4.8. Biochemical Analyses

Alanine aminotransferase (ALT), aspartate aminotransferase (AST), alkaline phosphatase (ALP), lactate dehydrogenase (LDH), cholinesterase (CHE), total cholesterol (TC), triglycerides (TG), low-density lipoprotein-cholesterol (LDL) and high-density lipoprotein-cholesterol (HDL) were determined by standard laboratory procedures.

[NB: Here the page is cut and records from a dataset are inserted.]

-- ==== Sys2Proof/Machine/State.lean ====
section
/-! DEFINITION. The state of the MC-412 as plain data, block by block, and the state after reset. Quantities the spec counts are natural numbers, kept in their ranges by the operations; fields of a word that software sees are bit vectors. -/

namespace Sys2Proof.Machine

/-! ### Step records and banks (chapter 1) -/

/-- Leg states (R5). -/
inductive LegState where
  | float
  | upperOn
  | lowerOn
  | upperPwm
  | lowerPwm
  | pairPwm
  deriving DecidableEq, Repr

/-- The three legs of a channel (R1, R65). -/
structure Legs where
  a : LegState
  b : LegState
  c : LegState
  deriving DecidableEq, Repr

/-- Edge kinds of a SENSED record (R3, R28). -/
inductive EdgeKind where
  | rising
  | falling
  | either
  deriving DecidableEq, Repr

/-- The mode of a record with the fields of that mode alone (R3, R4). -/
inductive StepMode where
  | sensed (line : LineId) (edge : EdgeKind) (blank delay timeout : Nat)
  | timed (duration : Nat)
  | scaled (factor : Nat)
  | hosted (limit : Nat)
  deriving DecidableEq, Repr

/-- A branch: its target and its count, 1 to 255 (R2). -/
structure Branch where
  target : StepIx
  count : Nat
  deriving DecidableEq, Repr

/-- A step record as a bank holds it (R1 to R4, R185). -/
structure StepRecord where
  mode : StepMode
  legs : Legs
  next : StepIx
  report : Bool
  seed : Bool
  mark : Bool
  branch : Option Branch
  duty : Option Nat
  deriving DecidableEq, Repr

/-- A bank of sixteen entries, each absent or a record (01, section 1.4). -/
abbrev Bank := Table 16 (Option StepRecord)

/-- The state a standby bank returns to when its load does not complete (R8). -/
inductive Prior where
  | empty
  | ready
  deriving DecidableEq, Repr

/-- A load in flight (R11, R12): its command, and the load buffer with the records read so far. -/
structure Load where
  slot : SlotId
  first : Nat
  count : Nat
  clearRest : Bool
  source : Addr
  prior : Prior
  buffer : List StepRecord
  deriving DecidableEq, Repr

/-- The standby bank's state (R8).
LOADING holds the load in flight, SWAP_PENDING the slot of the COMMIT_STEPS that waits. -/
inductive Standby where
  | empty
  | loading (load : Load)
  | ready
  | swapPending (slot : SlotId)
  deriving DecidableEq, Repr

/-- The step store of a channel (R7, R8). -/
structure StepStore where
  banks : Table 2 Bank
  active : Fin 2
  activeValid : Bool
  standby : Standby
  deriving DecidableEq, Repr

/-! ### The channel sequencer (chapters 2 and 5) -/

/-- The causes that hold a channel in FAULT (R88); NONE is the absence of a fault. -/
inductive FaultCause where
  | trip
  | lostSense
  | overspeed
  | hostTimeout
  | engine
  deriving DecidableEq, Repr

/-- The graceful-stop record while a stop is pending (05, section 5.1): deadline, deadline count, and the slot of the pending STOP. -/
structure Graceful where
  deadline : Nat
  count : Nat
  slot : SlotId
  deriving DecidableEq, Repr

/-- The channel state (R20).
A graceful stop is pending exactly while the channel is STOPPING (05, section 5.1), and a fault cause other than NONE is held exactly in FAULT (R88). -/
inductive ChannelState where
  | idle
  | running
  | stopping (stop : Graceful)
  | fault (cause : FaultCause)
  deriving DecidableEq, Repr

/-- Why a step was left by advance (R38, R184). -/
inductive AdvanceCause where
  | sensed
  | forced
  | timed
  | scaled
  | hosted
  deriving DecidableEq, Repr

/-- The windows of a step, in ticks, as computed at its entry (R27); those the mode does not use are 0. -/
structure Windows where
  blankEnd : Nat
  delay : Nat
  timeout : Nat
  length : Nat
  hostLimit : Nat
  deriving DecidableEq, Repr

/-- A notice not yet accepted: its cause and the CQ it waits for (R93, R94); the new state it carries is always FAULT. -/
structure HeldNotice where
  cause : FaultCause
  cq : QueueId
  deriving DecidableEq, Repr

/-- The channel context the sequencer keeps (02, section 2.1). -/
structure Sequencer where
  state : ChannelState
  currentStep : StepIx
  windows : Windows
  /-- The blank end of the current step has been found (R51), so its edges are delivered (R74). -/
  blankFound : Bool
  edgeTaken : Bool
  /-- The step timer's value at the taken edge, from which R51 measures the delay. -/
  edgeTimer : Nat
  edgeSpan : Option Nat
  loopOwner : Option StepIx
  loopCounter : Nat
  cycle : Nat
  held : Option HeldNotice
  lost : Nat
  deriving DecidableEq, Repr

/-! ### Estimator, PWM generator, sense front end, settings (chapters 3 and 4, R114) -/

/-- The estimator, with the step timer and the tick divider; a divider of none is stopped (R48, R63). -/
structure Estimator where
  divider : Option Nat
  stepTimer : Nat
  spanCounter : Nat
  spanValid : Bool
  reference : Nat
  forcedCount : Nat
  deriving DecidableEq, Repr

/-- The duty override of the current step (04, section 4.2). -/
inductive DutyOverride where
  | none
  | staged (duty : Nat)
  | inForce (duty : Nat)
  deriving DecidableEq, Repr

/-- The PWM generator (R67); its period is a setting and its wave follows from the counter and the period duty. -/
structure Pwm where
  counter : Nat
  duty : Nat
  shadow : Option Nat
  override : DutyOverride
  periodDuty : Nat
  deriving DecidableEq, Repr

/-- The sense front end (R72, R76): accepted levels and run counts, and the levels the board drives. -/
structure Sense where
  accepted : Table 3 Level
  runs : Table 3 Nat
  pins : Table 3 Level
  tripLine : Level
  deriving DecidableEq, Repr

/-- The eight settings of a channel (R114); the sense filter is held as its setting, 0 to 3. -/
structure Settings where
  prescale : Nat
  shift : Nat
  forcedLimit : Nat
  minInterval : Nat
  period : Nat
  filter : Nat
  tripLevel : Level
  reportCq : Option QueueId
  deriving DecidableEq, Repr

/-- One channel: its blocks in the order of the block overview (00). -/
structure Channel where
  seq : Sequencer
  store : StepStore
  est : Estimator
  legs : Legs
  pwm : Pwm
  sense : Sense
  settings : Settings
  deriving DecidableEq, Repr

/-! ### The command table (chapter 6) -/

/-- The fifteen commands and the unknown codes (R186). -/
inductive CommandCode where
  | openSq
  | closeSq
  | openCq
  | closeCq
  | setWindow
  | setChannel
  | cancel
  | loadSteps
  | commitSteps
  | start
  | stop
  | advance
  | clearFault
  | setDuty
  | readChannel
  | unknown (code : Byte)
  deriving DecidableEq, Repr

/-- The blocks that own commands (R99). -/
inductive Owner where
  | stepStore
  | sequencer
  | pwm
  | commandTable
  | fetchUnit
  | completionWriter
  | windowChecker
  deriving DecidableEq, Repr

/-- What a WORKING slot holds (R106). -/
structure Working where
  age : Nat
  sq : QueueId
  cq : QueueId
  code : CommandCode
  tag : BitVec 16
  channel : Byte
  owner : Owner
  deriving DecidableEq, Repr

/-- A slot of the command table (R106). -/
inductive Slot where
  | free
  | fetching (age : Nat) (sq cq : QueueId)
  | working (w : Working)
  deriving DecidableEq, Repr

/-- A cancel request handed to an owner and not yet taken (R112), tied to the fetch that filled the target's slot. -/
structure CancelRequest where
  canceller : SlotId
  target : SlotId
  targetAge : Nat
  deriving DecidableEq, Repr

/-! ### The fetch unit (chapter 7) -/

/-- The state of a submission queue (R120).
CLOSING holds the slot of the CLOSE_SQ that waits, or none once it has been discarded (R136). -/
inductive SqState where
  | closed
  | opened
  | closing (closer : Option SlotId)
  | broken
  deriving DecidableEq, Repr

/-- A queue's priority class (R120). -/
inductive Priority where
  | admin
  | level (n : Fin 4)
  deriving DecidableEq, Repr

/-- A submission queue context (R120). -/
structure SqContext where
  state : SqState
  base : Addr
  size : Nat
  head : Nat
  tail : Nat
  boundCq : Option QueueId
  priority : Priority
  deriving DecidableEq, Repr

/-- The fetch record while a fetch read is outstanding (R120, R130), with the slot the fetch took. -/
structure FetchRecord where
  sq : QueueId
  index : Nat
  slot : SlotId
  deriving DecidableEq, Repr

/-! ### The completion writer and vector unit (chapter 8) -/

/-- The status codes of R104. -/
inductive Status where
  | success
  | invalidOpcode
  | invalidField
  | invalidQueue
  | invalidChannel
  | adminOnly
  | stateConflict
  | invalidStep
  | accessDenied
  | busError
  | aborted
  | overtaken
  | channelFault
  | deadline
  | tripActive
  | notFound
  | notCancelable
  deriving DecidableEq, Repr

/-- Queue kinds of a queue notice (R148). -/
inductive QueueKind where
  | sq
  | cq
  deriving DecidableEq, Repr

/-- Causes of a queue notice (R148). -/
inductive NoticeCause where
  | sqFetchError
  | badPost
  | cqWriteError
  | badRelease
  deriving DecidableEq, Repr

/-- What a step report says of its advance, but for the lost count (R43). -/
structure Report where
  channel : ChannelId
  stepLeft : StepIx
  bank : Fin 2
  cause : AdvanceCause
  stepEntered : Option StepIx
  reference : Nat
  cycle : Nat
  span : Option Nat
  deriving DecidableEq, Repr

/-- A completion record as accepted (R148), its pass marker not yet filled in. -/
inductive CqRecord where
  | commandDone (tag : BitVec 16) (sq : QueueId) (sqHead : Nat) (status : Status) (detail : Nat)
  | stepReport (report : Report) (lost : Nat)
  | channelNotice (channel : ChannelId) (cause : FaultCause)
  | queueNotice (queue : QueueId) (kind : QueueKind) (cause : NoticeCause)
  deriving DecidableEq, Repr

/-- The state of a completion queue (R139). -/
inductive CqState where
  | closed
  | opened
  | broken
  deriving DecidableEq, Repr

/-- A completion queue context (R139). -/
structure CqContext where
  state : CqState
  base : Addr
  size : Nat
  head : Nat
  tail : Nat
  pass : Bool
  list : List CqRecord
  reserved : Nat
  vector : Option (Fin 4)
  threshold : Nat
  time : Nat
  deriving DecidableEq, Repr

/-- The vector unit (08, section 8.6); a coalescing timer of none is stopped, and `timebase` counts the system clocks of the current microsecond. -/
structure VectorUnit where
  unsignalled : Table 8 Nat
  timers : Table 8 (Option Nat)
  pending : BitVec 4
  mask : BitVec 4
  timebase : Nat
  deriving DecidableEq, Repr

/-! ### The bus master port and the window checker (chapter 9) -/

/-- Directions of access (R163). -/
inductive Direction where
  | read
  | write
  deriving DecidableEq, Repr

/-- A transaction handed to the port (R159).
`bytes` are what a write carries, fixed when it begins; `refused` says that the window checker refused it when it began (R167);
`discarded` says that its result is discarded when it ends, because its command was (R10, R15, R110, R136, R137). -/
structure Transaction where
  requester : Requester
  address : Addr
  bytes : List Byte
  refused : Bool
  discarded : Bool
  deriving DecidableEq, Repr

/-- The bus master port (R160). -/
structure Port where
  requests : List Transaction
  begun : List Transaction
  deriving DecidableEq, Repr

/-- A window (R163); it is enabled while its length is not 0. -/
structure Window where
  base : Addr
  length : Nat
  grantsRead : Bool
  grantsWrite : Bool
  deriving DecidableEq, Repr

/-! ### The engine (chapter 10) -/

/-- Engine states (R171). -/
inductive EngineState where
  | halted
  | running
  | halting
  | fatal
  deriving DecidableEq, Repr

4.9. Histological Analysis of Liver Steatosis

Hepatic steatosis was assessed by Oil Red O staining of OCT-embedded cryosections. Briefly, liver sections were fixed in 60% isopropanol for 10 min and stained with 60% Oil Red O for 30 min and subsequently washed with 60% isopropanol. Sections were counterstained with Gill’s hematoxylin, washed with 4% acetic acid solution and mounted with an aqueous solution. The sections were observed under the microscope.

4.10. Liver Hematoxylin and Eosin Staining

The left lobe of liver was collected after the mice were killed and put into a 4% formaldehyde buffer. The tissues were embedded in paraffin, sliced and stained with hematoxylin and eosin. The slices were observed with a light microscope.

4.11. Fibrosis Histology

Liver and WAT samples were fixed in 10% formalin, embedded in paraffin, cut into 5 μm sections and stained with hematoxylin-eosin (H&E) at the Pathology Department of the Hospital Clinic. Fibrosis was assessed by Masson’s trichrome staining at the Pathology Department of the Hospital Clinic. Sections were visualized at 100× magnification under a microscope.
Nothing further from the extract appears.